PROBLEM STATEMENT:
I would like each line of the data that holds the word "register" copied out.

:: DATA SECTION

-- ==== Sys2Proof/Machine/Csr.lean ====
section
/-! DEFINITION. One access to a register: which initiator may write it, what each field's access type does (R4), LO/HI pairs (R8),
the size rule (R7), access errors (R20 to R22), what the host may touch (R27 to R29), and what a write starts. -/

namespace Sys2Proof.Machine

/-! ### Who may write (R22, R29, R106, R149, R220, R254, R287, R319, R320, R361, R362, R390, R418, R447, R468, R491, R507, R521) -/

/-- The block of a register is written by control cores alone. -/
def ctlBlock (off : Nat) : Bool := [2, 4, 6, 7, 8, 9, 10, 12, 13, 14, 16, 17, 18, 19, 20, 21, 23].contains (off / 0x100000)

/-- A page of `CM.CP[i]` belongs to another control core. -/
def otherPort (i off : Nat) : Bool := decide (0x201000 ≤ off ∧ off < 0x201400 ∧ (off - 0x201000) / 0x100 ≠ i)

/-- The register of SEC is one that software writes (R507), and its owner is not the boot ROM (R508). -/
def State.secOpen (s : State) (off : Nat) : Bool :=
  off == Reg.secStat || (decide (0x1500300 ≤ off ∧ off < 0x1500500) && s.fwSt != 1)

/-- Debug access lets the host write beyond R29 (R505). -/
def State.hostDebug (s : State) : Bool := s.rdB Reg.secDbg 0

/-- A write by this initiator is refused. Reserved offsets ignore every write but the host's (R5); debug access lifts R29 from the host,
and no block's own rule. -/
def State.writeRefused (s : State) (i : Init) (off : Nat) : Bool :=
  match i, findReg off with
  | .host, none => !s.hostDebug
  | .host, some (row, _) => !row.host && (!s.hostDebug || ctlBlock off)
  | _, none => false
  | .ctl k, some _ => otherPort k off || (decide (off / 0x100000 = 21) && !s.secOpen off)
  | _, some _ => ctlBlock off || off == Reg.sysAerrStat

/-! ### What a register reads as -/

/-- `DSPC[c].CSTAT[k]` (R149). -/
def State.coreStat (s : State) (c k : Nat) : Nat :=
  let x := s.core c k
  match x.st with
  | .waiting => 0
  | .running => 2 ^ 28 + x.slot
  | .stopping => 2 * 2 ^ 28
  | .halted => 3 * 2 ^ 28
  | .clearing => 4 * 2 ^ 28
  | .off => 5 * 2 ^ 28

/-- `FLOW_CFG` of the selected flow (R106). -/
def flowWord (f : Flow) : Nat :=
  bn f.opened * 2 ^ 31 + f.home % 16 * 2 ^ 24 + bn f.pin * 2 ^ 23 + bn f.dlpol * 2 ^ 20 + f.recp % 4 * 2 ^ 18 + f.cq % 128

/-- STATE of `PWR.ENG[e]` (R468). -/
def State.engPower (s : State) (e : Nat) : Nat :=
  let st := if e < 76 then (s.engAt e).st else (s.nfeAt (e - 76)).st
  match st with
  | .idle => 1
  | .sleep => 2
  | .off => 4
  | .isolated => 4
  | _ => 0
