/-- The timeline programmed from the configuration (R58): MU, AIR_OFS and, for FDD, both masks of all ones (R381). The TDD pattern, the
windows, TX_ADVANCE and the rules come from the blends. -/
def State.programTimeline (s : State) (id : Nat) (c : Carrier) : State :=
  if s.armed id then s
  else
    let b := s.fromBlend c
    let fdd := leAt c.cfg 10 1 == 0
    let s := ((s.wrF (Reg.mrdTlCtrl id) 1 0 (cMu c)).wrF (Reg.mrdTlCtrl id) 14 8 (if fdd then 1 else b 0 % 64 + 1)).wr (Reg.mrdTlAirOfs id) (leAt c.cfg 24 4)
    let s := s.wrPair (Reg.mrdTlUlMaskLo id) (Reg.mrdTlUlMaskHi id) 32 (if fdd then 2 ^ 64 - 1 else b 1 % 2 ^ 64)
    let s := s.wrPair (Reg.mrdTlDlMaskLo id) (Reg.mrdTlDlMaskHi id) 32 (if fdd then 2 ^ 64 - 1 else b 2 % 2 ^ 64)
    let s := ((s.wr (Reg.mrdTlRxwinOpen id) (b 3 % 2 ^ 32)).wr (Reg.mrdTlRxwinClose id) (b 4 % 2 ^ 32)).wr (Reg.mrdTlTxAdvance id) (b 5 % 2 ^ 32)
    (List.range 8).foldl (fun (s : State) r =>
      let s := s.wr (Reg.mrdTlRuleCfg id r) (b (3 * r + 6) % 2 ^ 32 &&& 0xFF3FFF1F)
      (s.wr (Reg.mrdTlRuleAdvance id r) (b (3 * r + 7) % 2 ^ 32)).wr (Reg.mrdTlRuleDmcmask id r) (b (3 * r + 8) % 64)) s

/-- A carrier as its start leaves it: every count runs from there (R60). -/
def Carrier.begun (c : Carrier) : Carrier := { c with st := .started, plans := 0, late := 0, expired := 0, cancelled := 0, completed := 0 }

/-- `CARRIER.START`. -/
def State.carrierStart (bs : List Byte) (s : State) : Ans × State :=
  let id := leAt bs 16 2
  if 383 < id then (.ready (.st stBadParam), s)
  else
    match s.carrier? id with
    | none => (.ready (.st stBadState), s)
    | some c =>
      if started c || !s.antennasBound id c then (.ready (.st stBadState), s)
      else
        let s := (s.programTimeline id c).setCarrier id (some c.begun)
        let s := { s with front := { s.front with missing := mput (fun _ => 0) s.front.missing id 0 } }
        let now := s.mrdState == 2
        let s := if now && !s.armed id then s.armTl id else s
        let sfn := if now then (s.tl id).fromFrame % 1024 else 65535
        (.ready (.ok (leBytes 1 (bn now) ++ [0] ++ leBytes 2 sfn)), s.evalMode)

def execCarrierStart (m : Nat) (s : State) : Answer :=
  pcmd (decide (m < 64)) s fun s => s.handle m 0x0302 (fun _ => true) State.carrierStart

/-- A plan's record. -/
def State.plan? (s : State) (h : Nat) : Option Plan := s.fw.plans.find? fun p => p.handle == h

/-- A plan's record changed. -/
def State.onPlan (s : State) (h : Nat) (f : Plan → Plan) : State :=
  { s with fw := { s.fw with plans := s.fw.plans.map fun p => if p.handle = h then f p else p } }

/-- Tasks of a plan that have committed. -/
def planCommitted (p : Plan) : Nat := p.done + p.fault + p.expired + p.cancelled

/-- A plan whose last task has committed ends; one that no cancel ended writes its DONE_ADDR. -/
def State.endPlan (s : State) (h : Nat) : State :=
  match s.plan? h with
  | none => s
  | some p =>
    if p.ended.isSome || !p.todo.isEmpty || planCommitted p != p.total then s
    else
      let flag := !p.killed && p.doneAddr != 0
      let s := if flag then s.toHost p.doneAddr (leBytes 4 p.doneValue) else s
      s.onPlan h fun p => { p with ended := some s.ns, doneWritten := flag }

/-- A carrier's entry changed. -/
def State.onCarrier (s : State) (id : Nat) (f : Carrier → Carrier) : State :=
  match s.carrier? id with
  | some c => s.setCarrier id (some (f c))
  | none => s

::::

RESPONSE:
/-! DEFINITION. One access to a register: which initiator may write it, what each field's access type does (R4), LO/HI pairs (R8),
/-- The block of a register is written by control cores alone. -/
/-- The register of SEC is one that software writes (R507), and its owner is not the boot ROM (R508). -/
/-! ### What a register reads as -/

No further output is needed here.